Yes. My pure English. =) I add all verticeS.

"Also I'd recommend you to check what you do with isolated vertices."
If component consist from one isolated vertices than I add to answer no vertex. If graph consist only from isolated vertices (sample test 2) than I add to answer vertex #1.

After +100500 submit I get test #5:
==============
3
A  1   3
WC 1   3
WC 0
==============

I just go mad =)
My code:
http://ideone.com/a9EPDj

Edited by author 21.10.2014 18:05

Edited by author 21.10.2014 18:22
Re: WA5 WA22
Послано bsu.mmf.team 22 окт 2014 01:25
It's hard to say what's wrong in your code. But after fast looking at it I would start with checking a condition if two person's statements contradict each other. It may be slightly incorrect.
Re: WA5 WA22
Послано Vedernikoff 'Goryinyich' Sergey (HSE: АОП) 22 окт 2014 03:24
I found the reason for WA5. The problem is that when a person ***doesn't contradict***, the info still can influence the answer. Example:
3
A 1 2
B 1 1
A 1 1

So, your prog finds 1 contradicting pair 1-2 and may think the guy 1 is the bad one, but this gives you 2 bad guys in total (because the guy 3 says he saw the guy 1 in place A), so the only right answer is #2. The test can be fixed a bit to make guy 1 the only bad guy.

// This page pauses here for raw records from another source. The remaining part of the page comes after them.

/-- Create (R359, R360). -/
def execGrottoCreate (s : State) : Host.Outcome State Fault Refusal :=
  ans true s fun m => m.grottoCmd 1 fun m a b =>
    let num := blkF b 0 2
    let size := blkF b 0x10 4 * 65536
    let csize := blkF b 0x14 4 * 65536
    let pick := if num = 0xFFFF then (List.range 4096).find? fun e => (m.enclave e).st == 0 else some num
    match pick with
    | none => .refuse 9
    | some e =>
      if 4095 < e || blkF b 2 1 == 0 || decide (16 < blkF b 2 1) then .refuse 2
      else if (m.enclave e).st ≠ 0 then .refuse 4
      else if !m.createOk (blkF b 8 8) size csize (blkF b 0x18 8) (blkF b 0x20 8) then .refuse 3
      else match m.rng with
        | .absent => .refuse 10
        | .restarting => .waits
        | .ready =>
          let (k, m) := m.draw
          let m := m.dropRange (blkF b 8 8) size
          let m := { m with mem := m.mem.zero (blkF b 8 8) size }
          let m := m.setEnclave e ⟨1, blkF b 8 8, size, csize, blkF b 0x18 8, blkF b 0x20 8, blkF b 2 1, [],
            ofBytes (sha384 ([0, 0] ++ (b.drop 2).take 62)), k⟩
          .did (m.devWrite a (toBytes 2 e))

/-- Copy one line between physical addresses, with its poison. -/
def Mach.copyLine (m : Mach) (src dst : Nat) : Mach :=
  let (d, p) := m.lineNow (src / 256)
  m.devWriteLine (dst / 256) d (2 ^ 256 - 1) p

/-- Add (R359, R360). -/
def execGrottoAdd (s : State) : Host.Outcome State Fault Refusal :=
  ans true s fun m => m.grottoCmd 2 fun m _ b =>
    let e := blkF b 0 2
    let x := m.enclave e
    let src := blkF b 0x28 8
    let doff := blkF b 0x30 4
    let n := blkF b 0x34 4
    if 4095 < e then .refuse 2
    else if x.st ≠ 1 then .refuse 4
    else if src % 4096 ≠ 0 ∨ x.size < (doff + n) * 4096 then .refuse 3
    else if m.meetsRegion src (4096 * n) then .refuse 8
    else if (m.devRange .hub src (4096 * n)).isSome then .refuse 3
    else
      let bytes := m.devRead src (4096 * n)
      let m := (List.range (16 * n)).foldl (fun m i => m.copyLine (src + 256 * i) (x.base + 4096 * doff + 256 * i)) m
      .did (m.setEnclave e { x with meas := ofBytes (sha384 (toBytes 48 x.meas ++ toBytes 8 doff ++ bytes)) })

/-- Seal (R359, R360). -/
def execGrottoSeal (s : State) : Host.Outcome State Fault Refusal :=
  ans true s fun m => m.grottoCmd 3 fun m a b =>
    let e := blkF b 0 2
    let x := m.enclave e
    if 4095 < e then .refuse 2
    else if x.st ≠ 1 then .refuse 4
    else .did ((m.devWrite (a + 0x40) (toBytes 48 x.meas)).setEnclave e { x with st := 2, ctxs := [] })

/-- Teardown (R361). -/
def execGrottoTeardown (s : State) : Host.Outcome State Fault Refusal :=
  ans true s fun m => m.grottoCmd 4 fun m _ b =>
    let e := blkF b 0 2
    let x := m.enclave e
    if 4095 < e then .refuse 2
    else if x.st ≠ 1 ∧ x.st ≠ 2 then .refuse 4
    else if x.ctxs.any fun c => c.2.1 == .running then .refuse 6
    else match m.rng with
      | .absent => .refuse 10
      | .restarting => .waits
      | .ready =>
        let (k, m) := m.draw
        .did (((m.dropRange x.base x.size).scramble x.base x.size).setEnclave e { Enclave.init with key := k })

/-- Query (R359): state, contexts, and the measurement once sealed. -/
def execGrottoQuery (s : State) : Host.Outcome State Fault Refusal :=
  ans true s fun m => m.grottoCmd 5 fun m a b =>
    let e := blkF b 0 2
    let x := m.enclave e
    if 4095 < e then .refuse 2
    else
      let m := m.devWrite (a + 2) [x.nctx, x.st]
      .did (if x.st ≥ 2 then m.devWrite (a + 0x40) (toBytes 48 x.meas) else m)

/-! ### Entering and leaving (R362 to R367) -/

/-- A Grotto function: its frame, the check of `psw.enc` (R362), and its fields (R91). -/
def grottoInsn (i : FS) (fn : Nat) (enc : Option Bool) (ok : Bool) (body : X Done) (s : State) : Host.Outcome State Fault Refusal :=
  sysInsn i (Shape.micro_ (sysWord i fn)) (do
    sysCheck i fn 0 (i.sr == 0 && ok)
    let r ← X.regs i.th
    X.oper (sysWord i fn) (match enc with | some b => (r.pswF 2 2 == 1) == b | none => true)
    body) s

/-- The completion without transfer: no loop stepping, as a taken branch (R362). -/
def grottoNext (i : FS) : X Done := do
  let r ← X.regs i.th
  pure ⟨.jump (r.ia + 4), [], none⟩

/-- A refusal of `genter` (R364, Table 12.4). -/
def genterRefuse (i : FS) (reason : Nat) (clear : Bool) : X Done := do
  X.upd i.th fun a => (a.setCc 3).setG i.t (BitVec.ofNat 64 reason)
  if clear then X.modify (·.onTh i.th fun t => { t with link := none })
  grottoNext i

/-- The debug enables that cover an enclave (R369). -/
def Mach.inScope (m : Mach) (e : Nat) : Bool := m.on R.grotto_dbg_all || m.get R.grotto_dbg_scope == e

/-- Enter or resume a context (R364). -/
def genterGo (i : FS) (e c : Nat) (resume : Bool) : X Done := do
  let m ← X.mach
  let x := m.enclave e
  let (st, f) := x.ctx c
  X.upd i.th fun a =>
    let b : Arch := if st = .suspended then { a with g := f.g, f := f.f, lsa := f.lsa, lea := f.lea, lct := f.lct, psw := f.psw, fpsr := f.fpsr } else a
    (b.setPsw 2 2 1).setPsw 23 20 (if st = .suspended then b.pswF 23 20 else 0)
  let r := (m.th i.th).cur
  X.modify fun m =>
    let m := m.onCtx e c fun y => (.running, y.2)
    let m := m.onTh i.th fun t => { t with
      encl := some ⟨e, c, r.ia, i.t, r.psw, m.on R.grotto_dbg_e_ni && m.inScope e, m.on R.grotto_dbg_e_inv && m.inScope e⟩,
      link := if resume then none else t.link }
    m.updFrz
  pure ⟨.jump (if st = .suspended then f.ia else BitVec.ofNat 64 (x.vbase + x.entry)), [], none⟩

/-- `genter` (R364). -/
def execGenter (i : FS) (s : State) : Host.Outcome State Fault Refusal :=
  grottoInsn i 0x20 (some false) true (do
    let m ← X.mach
    let t := m.th i.th
    let r := t.cur
    let g := (r.gr i.a).toNat
    let e := match t.link with | some l => l.encl | none => bits g 11 0
    let c := match t.link with | some l => l.ctx | none => bits g 19 16
    let x := m.enclave e
    let d := lvDepth (bits (if r.pl ≤ 1 then r.ttr1 else r.ttrh).toNat 1 0)
    if m.get R.grotto_stat_state ≠ 2 then genterRefuse i 0x01 true
    else if x.st ≠ 2 ∨ (t.link.isSome ∧ (x.ctx c).1 = .idle) then genterRefuse i 0x02 true
    else if x.nctx ≤ c then genterRefuse i 0x03 false
    else if (x.ctx c).1 = .running then genterRefuse i 0x04 false
    else if r.pl = 3 ∨ r.pswF 4 4 = 0 then genterRefuse i 0x05 false
    else if !(canonical x.vbase (vaBits d) && canonical (x.vbase + x.size - 1) (vaBits d)) then genterRefuse i 0x06 false
    else genterGo i e c t.link.isSome) s

/-- `gexit` (R366). -/
def execGexit (i : FS) (s : State) : Host.Outcome State Fault Refusal :=
  grottoInsn i 0x21 (some true) (i.t == 0 && i.a == 0) (do
    let m ← X.mach
    match (m.th i.th).encl with
    | none => grottoNext i
    | some e =>
      X.upd i.th fun a => ({ a with psw := e.psw } : Arch).setCc 0
      X.modify fun m => ((m.onCtx e.encl e.ctx fun y => (.idle, y.2)).onTh i.th fun t => { t with encl := none }).updFrz
      pure ⟨.jump (e.gaddr + 4), [], none⟩) s

/-- `gdetach` (R362). -/
def execGdetach (i : FS) (s : State) : Host.Outcome State Fault Refusal :=
  grottoInsn i 0x22 (some false) (i.t == 0 && i.a == 0) (do
    X.modify (·.onTh i.th fun t => { t with link := none })
    grottoNext i) s

/-- The value that `gquery` gives (Table 12.3). -/
def Mach.gquery (m : Mach) (th : Nat) (g : Nat) : Nat :=
  let x := m.enclave (bits g 11 0)
  let st := if m.get R.grotto_stat_state = 2 then x.st else 0xF
  let cs := match (x.ctx (bits g 19 16)).1 with | .idle => 0 | .running => 1 | .suspended => 2
  let l := match (m.th th).link with
    | some l => 1 <<< 63 ||| l.encl <<< 48 ||| l.ctx <<< 40
    | none => 0
  st ||| cs <<< 4 ||| x.nctx <<< 16 ||| l

/-- `gquery` (R362). -/
def execGquery (i : FS) (s : State) : Host.Outcome State Fault Refusal :=
  grottoInsn i 0x23 none true (do
    let m ← X.mach
    X.upd i.th fun a => a.setG i.t (BitVec.ofNat 64 (m.gquery i.th (a.gr i.a).toNat))
    grottoNext i) s

/-! ### Watchdog and isolation (R372 to R374) -/

/-- A kick (R372): from the monitor's private path, or by another writer. -/
def execWatchdogKick (monitor : Bool) (s : State) : Host.Outcome State Fault Refusal :=
  ans true s fun m =>
    if m.frozen then m
    else if !monitor then m.grottoError 0x85 0
    else if m.get R.grotto_stat_state = 2 then m.set R.grotto_wd_left 0x7D0
    else m

/-- The expiry (R373, steps 1 and 2). -/
def execWatchdogExpiry (s : State) : Host.Outcome State Fault Refusal :=
  ans true s fun m =>
    if m.frozen || m.get R.grotto_stat_state != 2 then m
    else
      let m := (m.grottoError 0x80 0).sets [(R.grotto_stat_state, 3), (R.grotto_stat_cause, 6), (R.grotto_wd_left, 0)]
      let m := if m.on R.grotto_cmd_go then m.grottoEnd 7 else m
      (m.thr.map (·.1)).foldl (fun m th => m.isolationExit th) m

/-- Steps 3 to 5 of an isolation (R373). -/
def execIsolationComplete (s : State) : Host.Outcome State Fault Refusal :=
  ans true s fun m =>
    if m.frozen || !(m.get R.grotto_stat_state == 3 || m.get R.grotto_stat_state == 5) then m
    else
      let (lo, n) := m.pool
      let m := m.dropRange lo n
      let t : Tab Enclave := m.grotto.encl.map fun x => (x.1, { x.2 with key := 0 })
      let m : Mach := { m with grotto := { m.grotto with monKey := 0, encl := t } }
      (m.set R.grotto_stat_state 4).grottoError 0x81 0

/-- 100 ms after the expiry (R374): code 0x82, whose reaction is a module reset unless `noesc`; with it the state becomes frozen. -/
def execIsolationTimeout (s : State) : Host.Outcome State Fault Refusal :=
  ans true s fun m =>
    if m.frozen || m.get R.grotto_stat_state != 3 then m
    else
      let m := m.grottoError 0x82 0
      if m.on R.grotto_ctl_noesc then m.sets [(R.grotto_stat_state, 5), (R.grotto_stat_cause, 7)] else m.set R.grotto_stat_cause 7

/-! ### Debug certificates (R370, R371) -/

/-- The check of a certificate (R370, Table 12.6): the result code of `grotto.dbgst`. -/
def Mach.certResult (m : Mach) (c : List Nat) : Nat :=
  let alg := blkF c 0xA 1
  let K := blkF c 0x1A 2
  let S := blkF c 0x1C 2
  if blkF c 0 4 ≠ 0x4E4B4443 ∨ blkF c 4 2 ≠ 1 ∨ !((alg == 1 && K == 97 && S == 96) || (alg == 2 && K == 1952 && S == 3309))
      ∨ c.length ≠ 0x30 + K + S then 2
  else if blkF c 6 2 ≠ 0x25B0 ∨ blkF c 8 2 ≠ bits (m.word R.id_part) 31 16 then 3
  else if blkF c 0x10 8 ≠ m.get R.grotto_nonce_nonce then 4
  else
    let owner := (List.range 6).flatMap fun k => toBytes 8 (m.get (R.grotto_owner_digest k))
    if owner.all (· == 0) || sha384 ((c.drop 0x30).take K) != owner then 5
    else if !Config.verify [0x12, alg] c then 6
    else 1

/-- A debug certificate is checked and, accepted, sets its enables (R370). -/
def Mach.certificate (m : Mach) (cert : List Nat) : Mach :=
  let r := m.certResult cert
  let m := m.sets [(R.grotto_dbgst_done, 1), (R.grotto_dbgst_result, r)]
  if r = 1 then
    let en := blkF cert 0xB 1
    let sc := blkF cert 0x18 2
    let w := m.word R.grotto_dbg
    let m := m.sets [(R.grotto_dbg, setBits w 5 0 (bits w 5 0 ||| en % 64)), (R.grotto_dbg_all, b2n (sc == 0xFFFF)), (R.grotto_dbg_scope, sc % 4096)]
    let (v, m) := m.draw
    m.set R.grotto_nonce_nonce v
  else m.grottoError 0x83 0

/-- The certificate's enables are cleared (R371). -/
def Mach.dbgClear (m : Mach) : Mach :=
  m.sets [(R.grotto_dbg_f_inv, 0), (R.grotto_dbg_f_ni, 0), (R.grotto_dbg_e_inv, 0), (R.grotto_dbg_e_ni, 0),
    (R.grotto_dbg_scope, 0), (R.grotto_dbg_all, 0)]

/-- A debug certificate is presented (R370). -/
def execDebugCertificate (cert : List Nat) (s : State) : Host.Outcome State Fault Refusal :=
  ans true s fun m => if m.frozen then m else m.certificate cert

/-- `grotto.dbg.clr` (R371). -/
def execDebugEnablesClear (s : State) : Host.Outcome State Fault Refusal := ans true s fun m => if m.frozen then m else m.dbgClear

end Sys2Proof.Machine
end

So, first check for your prog is the following 2 tests:
3
A 1 2
B 1 1
A 1 1
=> answer 1 2

3
A 1 2
B 1 1
B 1 2
=> answer 1 1
Re: WA5 WA22
Послано Flipped 23 окт 2014 16:10
Sad!I was failed in the test 32...
Re: WA5 WA22
Послано ilya trofimov 31 окт 2014 12:36
It is a maximum independent set problem ( NP problem). Greedy or random gives wa14. Method of branches and borders gives TL6. Help to choose algo!!!